# The problem
Within the entries below, the lines from the one with "(∀ a b, a ≤ 255 → b ≤ 255 →" through the one with "(∀ a b on, 1" are to be set down exactly, both ends kept.

** Task material follows **

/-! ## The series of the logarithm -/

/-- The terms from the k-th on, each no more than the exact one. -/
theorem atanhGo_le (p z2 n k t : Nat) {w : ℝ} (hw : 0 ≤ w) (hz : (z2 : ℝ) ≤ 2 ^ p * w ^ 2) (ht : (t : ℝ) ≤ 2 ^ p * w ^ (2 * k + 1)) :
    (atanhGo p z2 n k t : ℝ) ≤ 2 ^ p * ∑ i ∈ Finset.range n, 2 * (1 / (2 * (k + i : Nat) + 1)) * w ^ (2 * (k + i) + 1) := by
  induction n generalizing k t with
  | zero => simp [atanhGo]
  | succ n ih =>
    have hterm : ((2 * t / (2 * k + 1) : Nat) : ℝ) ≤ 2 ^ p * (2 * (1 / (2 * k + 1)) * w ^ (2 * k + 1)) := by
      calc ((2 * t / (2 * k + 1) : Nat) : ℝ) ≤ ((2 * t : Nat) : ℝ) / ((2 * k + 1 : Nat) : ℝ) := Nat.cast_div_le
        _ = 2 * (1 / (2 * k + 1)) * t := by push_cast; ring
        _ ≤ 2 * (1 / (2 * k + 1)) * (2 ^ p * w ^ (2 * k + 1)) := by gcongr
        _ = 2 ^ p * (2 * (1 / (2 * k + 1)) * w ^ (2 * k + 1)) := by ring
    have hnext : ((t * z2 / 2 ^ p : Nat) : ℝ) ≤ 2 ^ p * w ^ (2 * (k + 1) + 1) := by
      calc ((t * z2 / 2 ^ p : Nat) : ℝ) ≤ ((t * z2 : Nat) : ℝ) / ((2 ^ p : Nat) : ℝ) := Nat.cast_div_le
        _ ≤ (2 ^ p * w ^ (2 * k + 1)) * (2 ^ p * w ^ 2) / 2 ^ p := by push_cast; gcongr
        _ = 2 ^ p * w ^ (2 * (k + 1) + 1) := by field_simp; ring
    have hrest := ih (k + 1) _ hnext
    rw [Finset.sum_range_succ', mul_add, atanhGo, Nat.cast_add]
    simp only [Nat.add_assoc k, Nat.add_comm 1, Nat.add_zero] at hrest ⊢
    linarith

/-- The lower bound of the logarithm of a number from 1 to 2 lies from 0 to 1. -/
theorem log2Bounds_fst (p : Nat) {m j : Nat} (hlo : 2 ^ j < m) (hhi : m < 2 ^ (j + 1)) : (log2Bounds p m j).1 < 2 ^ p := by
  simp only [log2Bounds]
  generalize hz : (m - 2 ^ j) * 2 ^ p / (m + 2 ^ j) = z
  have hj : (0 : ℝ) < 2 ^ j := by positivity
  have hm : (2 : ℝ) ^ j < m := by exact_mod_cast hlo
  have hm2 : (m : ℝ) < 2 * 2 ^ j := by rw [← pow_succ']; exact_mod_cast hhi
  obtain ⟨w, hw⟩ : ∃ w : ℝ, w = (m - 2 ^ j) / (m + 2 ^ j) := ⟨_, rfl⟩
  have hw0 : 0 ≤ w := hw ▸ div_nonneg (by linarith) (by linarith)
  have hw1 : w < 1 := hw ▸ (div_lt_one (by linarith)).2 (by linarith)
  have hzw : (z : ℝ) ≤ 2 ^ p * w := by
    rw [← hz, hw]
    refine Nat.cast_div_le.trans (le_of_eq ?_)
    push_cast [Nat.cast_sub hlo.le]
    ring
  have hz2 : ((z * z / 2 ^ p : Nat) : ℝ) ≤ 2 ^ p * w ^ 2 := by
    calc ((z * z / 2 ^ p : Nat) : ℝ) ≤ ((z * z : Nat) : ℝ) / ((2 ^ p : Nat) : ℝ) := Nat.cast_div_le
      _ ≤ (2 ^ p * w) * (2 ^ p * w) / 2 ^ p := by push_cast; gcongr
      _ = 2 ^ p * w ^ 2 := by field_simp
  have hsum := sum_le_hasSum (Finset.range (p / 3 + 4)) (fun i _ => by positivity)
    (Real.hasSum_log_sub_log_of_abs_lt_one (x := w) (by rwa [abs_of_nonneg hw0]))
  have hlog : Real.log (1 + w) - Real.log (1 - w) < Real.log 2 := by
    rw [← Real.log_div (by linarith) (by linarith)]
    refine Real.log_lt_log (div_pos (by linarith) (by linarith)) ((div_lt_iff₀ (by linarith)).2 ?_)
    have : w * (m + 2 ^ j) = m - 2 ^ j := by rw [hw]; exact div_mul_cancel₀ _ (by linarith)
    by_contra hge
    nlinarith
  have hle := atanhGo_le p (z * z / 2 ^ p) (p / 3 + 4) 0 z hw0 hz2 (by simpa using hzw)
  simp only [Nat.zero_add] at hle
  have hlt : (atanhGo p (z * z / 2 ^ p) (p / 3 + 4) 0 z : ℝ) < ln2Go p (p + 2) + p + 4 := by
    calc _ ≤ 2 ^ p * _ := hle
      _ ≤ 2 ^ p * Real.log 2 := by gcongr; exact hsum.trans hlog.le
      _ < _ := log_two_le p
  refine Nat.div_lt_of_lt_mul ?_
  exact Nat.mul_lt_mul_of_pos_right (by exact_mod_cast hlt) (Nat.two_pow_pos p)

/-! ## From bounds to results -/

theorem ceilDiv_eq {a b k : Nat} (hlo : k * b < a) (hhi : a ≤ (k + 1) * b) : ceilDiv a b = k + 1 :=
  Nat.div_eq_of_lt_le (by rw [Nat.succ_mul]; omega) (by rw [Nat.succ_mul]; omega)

** End of Task material **
** Task material follows **

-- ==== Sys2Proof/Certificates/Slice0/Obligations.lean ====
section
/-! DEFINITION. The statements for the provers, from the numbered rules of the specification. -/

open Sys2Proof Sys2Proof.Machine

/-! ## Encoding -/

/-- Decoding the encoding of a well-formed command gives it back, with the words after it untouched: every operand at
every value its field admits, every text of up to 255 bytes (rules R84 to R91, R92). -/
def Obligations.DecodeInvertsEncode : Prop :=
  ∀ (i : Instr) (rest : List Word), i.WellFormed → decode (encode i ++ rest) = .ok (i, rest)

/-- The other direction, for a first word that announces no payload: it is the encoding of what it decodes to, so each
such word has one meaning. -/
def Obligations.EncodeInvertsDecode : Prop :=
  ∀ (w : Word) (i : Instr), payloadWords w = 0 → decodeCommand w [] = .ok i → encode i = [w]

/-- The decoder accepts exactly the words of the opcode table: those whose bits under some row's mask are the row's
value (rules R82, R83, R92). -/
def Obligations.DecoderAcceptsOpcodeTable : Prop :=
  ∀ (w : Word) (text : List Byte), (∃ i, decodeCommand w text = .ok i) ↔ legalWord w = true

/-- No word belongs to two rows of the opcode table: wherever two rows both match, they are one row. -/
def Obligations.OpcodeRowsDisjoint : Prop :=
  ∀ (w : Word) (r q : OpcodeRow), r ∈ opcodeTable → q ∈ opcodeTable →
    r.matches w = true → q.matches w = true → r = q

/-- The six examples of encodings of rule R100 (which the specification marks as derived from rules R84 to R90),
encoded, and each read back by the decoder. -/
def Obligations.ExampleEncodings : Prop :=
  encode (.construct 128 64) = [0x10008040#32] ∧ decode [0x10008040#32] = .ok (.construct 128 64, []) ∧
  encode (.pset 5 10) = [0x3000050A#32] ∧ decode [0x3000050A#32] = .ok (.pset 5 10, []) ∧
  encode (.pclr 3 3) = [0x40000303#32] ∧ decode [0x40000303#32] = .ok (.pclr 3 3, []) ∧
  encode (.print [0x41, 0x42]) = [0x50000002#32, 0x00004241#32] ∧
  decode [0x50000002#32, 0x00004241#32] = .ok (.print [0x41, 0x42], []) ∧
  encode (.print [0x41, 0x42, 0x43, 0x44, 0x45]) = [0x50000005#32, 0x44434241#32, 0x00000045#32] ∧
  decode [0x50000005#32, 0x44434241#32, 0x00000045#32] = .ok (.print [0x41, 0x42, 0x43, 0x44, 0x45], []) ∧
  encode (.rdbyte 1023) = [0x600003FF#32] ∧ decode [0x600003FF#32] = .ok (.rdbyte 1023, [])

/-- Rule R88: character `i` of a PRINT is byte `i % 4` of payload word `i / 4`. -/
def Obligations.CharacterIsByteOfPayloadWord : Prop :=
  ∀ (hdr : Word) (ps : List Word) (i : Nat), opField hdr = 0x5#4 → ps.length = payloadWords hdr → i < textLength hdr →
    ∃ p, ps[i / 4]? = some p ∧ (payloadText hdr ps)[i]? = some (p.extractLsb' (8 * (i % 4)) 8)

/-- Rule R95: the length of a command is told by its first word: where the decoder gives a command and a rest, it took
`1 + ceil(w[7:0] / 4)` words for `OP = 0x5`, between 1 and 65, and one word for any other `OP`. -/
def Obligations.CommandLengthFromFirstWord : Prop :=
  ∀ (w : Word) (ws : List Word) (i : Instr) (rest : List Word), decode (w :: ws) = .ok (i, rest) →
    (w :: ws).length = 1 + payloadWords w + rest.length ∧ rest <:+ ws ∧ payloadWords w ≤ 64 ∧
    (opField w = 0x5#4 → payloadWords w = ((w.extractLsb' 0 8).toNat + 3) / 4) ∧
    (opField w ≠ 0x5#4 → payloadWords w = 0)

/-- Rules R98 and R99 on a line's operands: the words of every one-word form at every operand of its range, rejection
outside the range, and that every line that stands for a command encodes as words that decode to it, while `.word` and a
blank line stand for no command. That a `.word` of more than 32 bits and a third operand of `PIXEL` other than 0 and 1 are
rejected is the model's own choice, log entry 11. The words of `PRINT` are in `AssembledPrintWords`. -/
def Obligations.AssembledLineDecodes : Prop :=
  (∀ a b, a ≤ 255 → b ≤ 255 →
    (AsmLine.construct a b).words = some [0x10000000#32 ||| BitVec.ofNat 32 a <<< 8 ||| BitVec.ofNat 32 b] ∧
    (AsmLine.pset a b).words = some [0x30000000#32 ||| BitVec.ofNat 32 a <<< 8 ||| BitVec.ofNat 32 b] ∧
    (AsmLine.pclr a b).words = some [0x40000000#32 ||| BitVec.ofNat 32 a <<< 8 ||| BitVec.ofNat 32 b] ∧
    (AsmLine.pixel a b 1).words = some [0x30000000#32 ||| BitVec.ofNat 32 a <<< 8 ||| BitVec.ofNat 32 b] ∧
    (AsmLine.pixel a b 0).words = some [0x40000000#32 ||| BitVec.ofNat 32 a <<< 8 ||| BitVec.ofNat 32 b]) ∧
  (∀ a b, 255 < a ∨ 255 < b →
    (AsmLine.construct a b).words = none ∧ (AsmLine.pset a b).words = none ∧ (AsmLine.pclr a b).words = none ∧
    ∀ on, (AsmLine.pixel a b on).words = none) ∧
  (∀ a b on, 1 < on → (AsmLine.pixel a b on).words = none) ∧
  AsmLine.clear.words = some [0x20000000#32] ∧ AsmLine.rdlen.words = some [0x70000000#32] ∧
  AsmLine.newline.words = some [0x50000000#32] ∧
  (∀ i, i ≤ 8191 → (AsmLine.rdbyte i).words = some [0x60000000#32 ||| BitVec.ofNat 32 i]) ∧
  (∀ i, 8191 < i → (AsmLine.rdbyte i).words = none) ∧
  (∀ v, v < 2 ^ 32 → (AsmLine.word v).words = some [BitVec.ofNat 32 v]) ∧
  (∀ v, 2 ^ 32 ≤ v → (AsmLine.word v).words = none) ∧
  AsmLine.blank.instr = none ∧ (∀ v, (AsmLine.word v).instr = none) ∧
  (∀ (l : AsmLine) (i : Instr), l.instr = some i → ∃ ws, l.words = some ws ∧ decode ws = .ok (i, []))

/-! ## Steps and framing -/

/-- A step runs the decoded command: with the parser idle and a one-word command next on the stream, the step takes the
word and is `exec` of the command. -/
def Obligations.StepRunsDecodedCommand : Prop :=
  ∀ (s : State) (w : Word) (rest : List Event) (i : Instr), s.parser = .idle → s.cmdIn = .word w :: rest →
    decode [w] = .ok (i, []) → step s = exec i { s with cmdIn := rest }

** End of Task material **

# Your solution
  (∀ a b, a ≤ 255 → b ≤ 255 →
    (AsmLine.construct a b).words = some [0x10000000#32 ||| BitVec.ofNat 32 a <<< 8 ||| BitVec.ofNat 32 b] ∧
    (AsmLine.pset a b).words = some [0x30000000#32 ||| BitVec.ofNat 32 a <<< 8 ||| BitVec.ofNat 32 b] ∧
    (AsmLine.pclr a b).words = some [0x40000000#32 ||| BitVec.ofNat 32 a <<< 8 ||| BitVec.ofNat 32 b] ∧
    (AsmLine.pixel a b 1).words = some [0x30000000#32 ||| BitVec.ofNat 32 a <<< 8 ||| BitVec.ofNat 32 b] ∧
    (AsmLine.pixel a b 0).words = some [0x40000000#32 ||| BitVec.ofNat 32 a <<< 8 ||| BitVec.ofNat 32 b]) ∧
  (∀ a b, 255 < a ∨ 255 < b →
    (AsmLine.construct a b).words = none ∧ (AsmLine.pset a b).words = none ∧ (AsmLine.pclr a b).words = none ∧
    ∀ on, (AsmLine.pixel a b on).words = none) ∧
  (∀ a b on, 1 < on → (AsmLine.pixel a b on).words = none) ∧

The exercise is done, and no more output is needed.